==== GIVEN RECORDS ====
-- ==== Sys2Proof/Machine/Step.lean ====
section
/-! DEFINITION. One step: the first event of the agenda happens; with none left it is the core's turn
(spec/20_memory.md R77). -/

namespace Sys2Proof.Machine

/-- One atomic step of the interleaving of R77. -/
def step (s : State) : Host.Outcome State Fault Refusal :=
  match s.agenda with
  | [] => coreTurn s
  | .core :: rest => coreTurn { s with agenda := rest }
  | .host t :: rest => .next (serve { s with agenda := rest } t)
  | .entropy valid fail data :: rest => .next (entropyLines { s with agenda := rest } valid fail data)
  | .reset none :: rest => .next (State.hardReset { s with agenda := rest })
  | .reset (some _) :: _ => .refused .hostDuringReset

/-- The state in which the word of the `nbits` low bits of w has just been accepted (R73) and the core moves next, so
that `step` runs exactly that command. -/
def State.withFetchWord (s : State) (nbits w : Nat) : State :=
  { s.accept (BitVec.ofNat 32 (w % 2 ^ nbits)) with agenda := .core :: s.agenda }

end Sys2Proof.Machine
end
====
- ABOUT THIS TASK
Line by line, check the listing above for the string "rest" and say how many lines have it, giving the number alone.

- REPLY
4